Collected data entries
□ □ □ □ □ □ □

-- ==== Sys2Proof/Machine/Chips.lean ====
section
/-! DEFINITION. The two driver chips as receivers of the three lines: what spec/10_state.md R30 says of them and no more,
with free values where it is silent (entries 17 to 21). They see a transmission through its events only. -/

namespace Sys2Proof.Machine

/-- How many free values one chip's latch uses. -/
def Chip.drawsPerLatch : Nat := 4

/-- The duties after a frame whose data the chips may load or ignore (R30, N10, U3): a free choice, entry 18. -/
def Chip.loadOrKeep (c : Config) (d : Nat) (chip : Chip) : List Drive :=
  if Config.freeBool d then bankValues c chip.outReg else chip.duty

/-- A chip acts on the command its output register holds (R30, R119 to R124). For disable-PWM and for a code outside the
six nothing is known (N9, N26), entry 21: the mode bits are free. -/
def Chip.act (c : Config) (d : Nat) (chip : Chip) : Chip :=
  match c.wireOf (bankCommand c chip.outReg) with
  | some .updatePwm => { chip with duty := bankValues c chip.outReg }
  | some .updateCorrection => { chip with corr := bankValues c chip.outReg }
  | some .toggleCorrection => { chip with correction := !chip.correction, duty := chip.loadOrKeep c d }
  | some .togglePhaseShift => { chip with phaseShift := !chip.phaseShift, duty := chip.loadOrKeep c d }
  | some .enablePwm => { chip with pwm := true, duty := chip.loadOrKeep c d }
  | some .disablePwm | none =>
    { chip with
      correction := Config.freeBool (d + 1)
      phaseShift := Config.freeBool (d + 2)
      pwm := Config.freeBool (d + 3)
      duty := chip.loadOrKeep c d }

/-- The latch pulse transfers the shifted bits into the output register, and the chip acts on them (R30b, R48). -/
def Chip.latchPulse (c : Config) (d : Nat) (chip : Chip) : Chip :=
  Chip.act c d { chip with outReg := chip.shift }

/-- Bits clocked into the chain push the earlier ones towards chip 2, the far end (R30a, R42, R66). -/
def Chips.shiftIn (c : Config) (bits : List Bool) (chips : Chips) : Chips :=
  let chain := chips.chip2.shift ++ chips.chip1.shift ++ bits
  let kept := chain.drop (chain.length - 2 * c.chipBits)
  { chips with
    chip2 := { chips.chip2 with shift := kept.take c.chipBits }
    chip1 := { chips.chip1 with shift := kept.drop c.chipBits } }

/-- Both chips take the latch pulse simultaneously (R30b). -/
def Chips.latchPulse (c : Config) (d : Nat) (chips : Chips) : Chips :=
  { chip2 := chips.chip2.latchPulse c d
    chip1 := chips.chip1.latchPulse c (d + Chip.drawsPerLatch)
    fresh := false }

/-- The chips receive the events of one transmission, `level` the `DATA` level before it (R30a, R30b). -/
def Chips.receive (c : Config) (d : Nat) (level : Bool) (evs : List Event) (chips : Chips) : Chips :=
  (chips.shiftIn c (sampled level evs)).latchPulse c d

/-- How many free values one transmission uses. -/
def drawsPerTransmission : Nat := 2 * Chip.drawsPerLatch

/-- A chip in the reset hold: its shift register is cleared (R30c). Out of the power-up state its correction and
phase-shift state are then any value (R137, R176, U11), entry 19. -/
def Chip.hold (c : Config) (fresh : Bool) (d : Nat) (chip : Chip) : Chip :=
  { chip with
    shift := List.replicate c.chipBits false
    correction := if fresh then chip.correction else Config.freeBool d
    phaseShift := if fresh then chip.phaseShift else Config.freeBool (d + 1) }

/-- How many free values one reset hold uses. -/
def drawsPerHold : Nat := 4

/-- Both chips in the reset hold (R30c, R131). -/
def Chips.hold (c : Config) (d : Nat) (chips : Chips) : Chips :=
  { chip2 := chips.chip2.hold c chips.fresh d
    chip1 := chips.chip1.hold c chips.fresh (d + 2)
    fresh := false }

/-! ### A monitor of OUT (R34, R66) -/

/-- What a receiver of `OUT` remembers: the data level, the bits clocked in since the last latch (newest first), the
commands of the frames latched so far (chip 2's and chip 1's, oldest first) and how many of these frames came before the
latest reset hold. -/
structure Monitor where
  level : Bool
  bits : List Bool
  sent : List (Byte × Byte)
  beforeHold : Nat
  deriving DecidableEq, Repr

/-- The monitor before any event. -/
def Monitor.start : Monitor := ⟨false, [], [], 0⟩

/-- The two command fields of the bits clocked in (R61). -/
def Monitor.commands (c : Config) (m : Monitor) : Byte × Byte :=
  (fieldAt 8 m.bits.reverse (12 * c.bank), fieldAt 8 m.bits.reverse (24 * c.bank + 8))

/-- The monitor at a rising latch: a whole frame is recorded, anything else (the reset hold) is none (R60, R118). -/
def Monitor.onLatch (c : Config) (m : Monitor) : Monitor :=
  { m with bits := [], sent := if m.bits.length = c.frameLength then m.sent ++ [m.commands c] else m.sent }

/-- The monitor after an event; a delay is the reset hold (R131). -/
def Monitor.onEvent (c : Config) (m : Monitor) : Event → Monitor
  | .level .data v => { m with level := v }
  | .level .clk true => { m with bits := m.level :: m.bits }
  | .level .clk false => m
  | .level .latch true => m.onLatch c
  | .level .latch false => m
  | .delay _ => { m with beforeHold := m.sent.length }
  | .nvRead _ _ => m
  | .nvWrite _ _ => m
  | .pwm _ _ => m

/-- The monitor after a list of events. -/
def Monitor.after (c : Config) (m : Monitor) (evs : List Event) : Monitor := evs.foldl (Monitor.onEvent c) m

/-- The monitor after all of `OUT`. -/
def monitor (c : Config) (out : List Event) : Monitor := Monitor.start.after c out

/-- The toggle-correction transmissions since the latest reset hold, the reset sequence's own among them (R34). -/
def Monitor.toggles (c : Config) (m : Monitor) : Nat :=
  (m.sent.drop m.beforeHold).countP fun p => decide (p.1 = c.code .toggleCorrection)

end Sys2Proof.Machine
end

□ □ □ □ □ □ □

- _Required action_
Filter the entries above down to the lines that contain the word "then".

- _Reply_
  if Config.freeBool d then bankValues c chip.outReg else chip.duty
phase-shift state are then any value (R137, R176, U11), entry 19. -/
    correction := if fresh then chip.correction else Config.freeBool d
    phaseShift := if fresh then chip.phaseShift else Config.freeBool (d + 1) }
  { m with bits := [], sent := if m.bits.length = c.frameLength then m.sent ++ [m.commands c] else m.sent }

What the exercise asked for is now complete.